Responding to the NIH Data Management and Sharing Policy

What is this page?

On this page, you will find the definition of key terms related to the NIH Data Management and Sharing Policy. Definitions denoted with an asterisk (*) are taken directly from documentation disseminated by NIH. The rest were written or adapted by Lane Library staff in order to provide additional context for the policy and its requirements. 

If you have questions about any of the terms on this list or if there are terms you would like added, please contact John Borghi.

Key Terms and Definitions

Data Management* - The process of validating, organizing, protecting, maintaining, and processing scientific data to ensure the accessibility, reliability, and quality of the scientific data for its users.

Data Management and Sharing Plan* - A plan describing the data management, preservation, and sharing of scientific data and accompanying metadata.

Data Repository - A system that organizes, stores, and facilitates the discovery and reuse of research data.

Data Sharing* - The act of making scientific data available for use by others (e.g., the larger research community, institutions, the broader public), for example, via an established repository.

FAIR - A set of guiding principles that state that data should be findable, accessible, interoperable, and reusable. Addresses the usability of datasets as well as their availability.

Metadata* - Data that provide additional information intended to make scientific data interpretable and reusable (e.g., date, independent sample and variable construction and description, methodology, data provenance, data transformations, any intermediate or descriptive observational variables).

Persistent Identifier - A unique and long-lasting reference to a document, file, web page, or other object. There are PIDs for people (ORCID iDs), for resources (RRIDs), for data (DOIs, database accession numbers, etc).

Reproducibility - Often used more precisely (e.g. Goodman et al., 2016) but generally describes efforts to establish the the credibility, reliability, and validity of scientific research.
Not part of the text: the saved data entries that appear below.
/-- Some long code begins with the first 9 bits: the primary entry links to a table that holds the rest. -/
theorem link_of_maxLen_ne_zero {lens : List Nat} {s : State} (hm : maxLen (longSpellings lens) (peek s 9) ≠ 0) :
    ∃ base, (makeTree lens).entry (peek s 9) = .link (maxLen (longSpellings lens) (peek s 9)) base
      ∧ (makeTree lens).entry (base + peek s (maxLen (longSpellings lens) (peek s 9)) / 512)
        = longEntry (longSpellings lens) (peek s 9) (peek s (maxLen (longSpellings lens) (peek s 9)) / 512) := by
  refine ⟨_, (makeTree_primary lens (peek_lt s 9)).trans (if_neg hm), makeTree_secondary lens (peek_lt s 9) hm ?_⟩
  obtain ⟨r, hr, -, hlen⟩ := (maxLen_spec (longSpellings lens) (peek s 9)).2.resolve_left hm
  have h9 : 9 < r.len := (mem_longSpellings.mp hr).2
  change peek s (maxLen (longSpellings lens) (peek s 9)) / 512 < 2 ^ (maxLen (longSpellings lens) (peek s 9) - 9)
  rw [← hlen]
  refine Nat.div_lt_of_lt_mul ?_
  rw [show (512 : Nat) = 2 ^ 9 from rfl, ← pow_add, Nat.add_sub_cancel' h9.le]
  exact peek_lt s r.len

/-- A code longer than 9 bits is spelled where its first 9 bits are the primary index and the rest begins the
secondary one (42_huffman.md R606, R608). -/
theorem peek_eq_iff_of_long {r : Spelling} {m : Nat} (s : State) (h9 : 9 < r.len) (hm : r.len ≤ m) :
    peek s r.len = r.bits ↔ r.bits % 512 = peek s 9 ∧ peek s m / 512 % 2 ^ (r.len - 9) = r.bits / 512 := by
  have low : peek s r.len % 512 = peek s 9 := streamField_mod s s.bp.toNat 9 r.len h9.le
  have high : peek s m / 512 % 2 ^ (r.len - 9) = peek s r.len / 512 := by
    rw [← Nat.mod_mul_right_div_self, show 512 * 2 ^ (r.len - 9) = 2 ^ r.len from by
      rw [show (512 : Nat) = 2 ^ 9 from rfl, ← pow_add, Nat.add_sub_cancel' h9.le]]
    exact congrArg (· / 512) (streamField_mod s s.bp.toNat r.len m hm)
  rw [← low, high]
  omega

/-- A decode takes the code of the spelling that the stream holds (42_huffman.md R620). -/
theorem decodeSym_of_spelled {lens : List Nat} (h15 : ∀ l ∈ lens, l ≤ 15) (ha : accepted lens = true) {r : Spelling}
    (hr : r ∈ allSpellings lens) {s : State} (hpeek : peek s r.len = r.bits) (c : Cause) :
    decodeSym (makeTree lens) c s = takeCode r.len r.sym s := by
  rcases Nat.lt_or_ge 9 r.len with h9 | h9
  · have hlong := mem_longSpellings.mpr ⟨hr, h9⟩
    have hprefix : r.bits % 512 = peek s 9 := ((peek_eq_iff_of_long s h9 le_rfl).mp hpeek).1
    have hle := (maxLen_spec (longSpellings lens) (peek s 9)).1 r hlong hprefix
    obtain ⟨base, hlink, hentry⟩ := link_of_maxLen_ne_zero (lens := lens) (s := s) (by omega)
    have hleaf := longEntry_eq h15 ha hr h9 ((peek_eq_iff_of_long s h9 hle).mp hpeek).2
    rw [hprefix] at hleaf
    exact decodeSym_of_link_leaf hlink (hentry.trans hleaf)
  · have hp : peek s 9 % 2 ^ r.len = r.bits := (streamField_mod s _ _ _ h9).trans hpeek
    exact decodeSym_of_leaf ((primary_of_maxLen_eq_zero (maxLen_of_short h15 ha hr h9 hp)).trans
      (shortEntry_eq h15 ha hr h9 hp))

/-- A decode meets the sentinel where the stream holds no spelling (42_huffman.md R609, R621). -/
theorem decodeSym_of_unspelled {lens : List Nat} {s : State} (h : ∀ r ∈ allSpellings lens, peek s r.len ≠ r.bits)
    (c : Cause) : decodeSym (makeTree lens) c s = .err c := by
  by_cases hm : maxLen (longSpellings lens) (peek s 9) = 0
  · refine decodeSym_of_invalid ((primary_of_maxLen_eq_zero hm).trans (shortEntry_invalid fun r hr h9 hp => ?_))
    exact h r hr ((streamField_mod s _ _ _ h9).symm.trans hp)
  · obtain ⟨base, hlink, hentry⟩ := link_of_maxLen_ne_zero hm
    refine decodeSym_of_link_invalid hlink (hentry.trans (longEntry_invalid fun r hr h9 hprefix hrest => ?_))
    have hle := (maxLen_spec (longSpellings lens) (peek s 9)).1 r (mem_longSpellings.mpr ⟨hr, h9⟩) hprefix
    exact h r hr ((peek_eq_iff_of_long s h9 hle).mpr ⟨hprefix, hrest⟩)

/-- Settles O47: the stream spells a symbol where it holds its spelling, and the table leads there. -/
theorem decodeFindsSpelledSymbol : Obligations.DecodeFindsSpelledSymbol := by
  refine ⟨canonicalCodes_spec, fun lens t c s h15 hbuild => ?_⟩
  obtain ⟨ha, rfl⟩ := build_eq_some hbuild
  refine ⟨fun k _ hk => ?_, fun hnone => decodeSym_of_unspelled (fun r hr hpeek => ?_) c, fun h2 => ?_⟩
  · obtain ⟨r, hr, rfl, hlen, hpeek⟩ := (spells_iff h15 s k).mp hk
    rw [decodeSym_of_spelled h15 ha hr hpeek, takeCode_eq, hlen]
  · obtain ⟨k, hsym, hk, -⟩ := mem_spellings hr
    rw [Nat.zero_add] at hsym
    obtain ⟨hlt, -⟩ := List.getElem?_eq_some_iff.mp hk
    exact hnone k hlt ((spells_iff h15 s k).mpr
      ⟨r, hr, hsym, (getD_of_getElem?_eq_some hk).symm, hpeek⟩)
  · obtain ⟨k, l, hk, hpos, hpeek⟩ := exists_spelled h15 ha h2 s
    have hlen := getD_of_getElem?_eq_some hk
    exact ⟨k, (List.getElem?_eq_some_iff.mp hk).1, by rwa [hlen], by rwa [hlen]⟩

end Sys2Proof.Machine
end

section
/-! The inflate stage's frame (43_inflate.md): the wrapper, the block headers, the stored blocks and the end of the
stream. -/

namespace Sys2Proof.Machine

open Sys2Proof.Statements

/-! ### The end of the stage -/

theorem endInflate_of_inflate {s : State} (h : s.cmd = .inflate) : endInflate s = complete s := by
  simp only [endInflate, h]

theorem endInflate_of_decode {s : State} (h : s.cmd = .decode) : endInflate s = startReconstruct s := by
  simp only [endInflate, h]

/-! ### The end of the stream -/

theorem streamEnd_of_short {s : State} (h : s.outCount.toNat < outLimit s) :
    streamEnd s = raiseError .outputShort s.outCount s := if_pos h

theorem streamEnd_of_zlib {s : State} (h : outLimit s ≤ s.outCount.toNat) (hz : s.snap.zlib = true) :
    streamEnd s = { s with engine := .ztrailer } := by
  rw [streamEnd, if_neg (Nat.not_lt.mpr h), if_pos hz]

theorem streamEnd_of_raw {s : State} (h : outLimit s ≤ s.outCount.toNat) (hz : s.snap.zlib = false) :
    streamEnd s = endInflate s := by
  rw [streamEnd, if_neg (Nat.not_lt.mpr h), if_neg (Bool.not_eq_true _ ▸ hz)]

theorem fetchElement_streamEnd {s : State} (h : s.engine = .streamEnd) :
    fetchElement s = .quiet (streamEnd s) := by
  simp only [fetchElement, h]

theorem step_of_streamEnd {s : State} (hn : EngineNext s) (he : s.engine = .streamEnd) :
    step s = .next (streamEnd (takeTurn s)) :=
  step_of_quiet ((nextTurn_of_engineNext hn).trans (fetchElement_streamEnd he))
Scientific Data* - The recorded factual material commonly accepted in the scientific community as of sufficient quality to validate and replicate research findings, regardless of whether the data are used to support scholarly publications. Scientific data do not include laboratory notebooks, preliminary analyses, completed case report forms, drafts of scientific papers, plans for future research, peer reviews, communications with colleagues, or physical objects, such as laboratory specimens.

Standard - A standard specifies how exactly data and related materials should be stored, organized, and described. In the context of research data, the term typically refers to the use of specific and well-defined formats, schemas, vocabularies, and ontologies in the description and organization of data. However, for researchers within a community where more formal standards have not been well established, it can also be interpreted more broadly to refer to the adoption of the same (or similar) data management-related activities or strategies by different researchers and across different projects.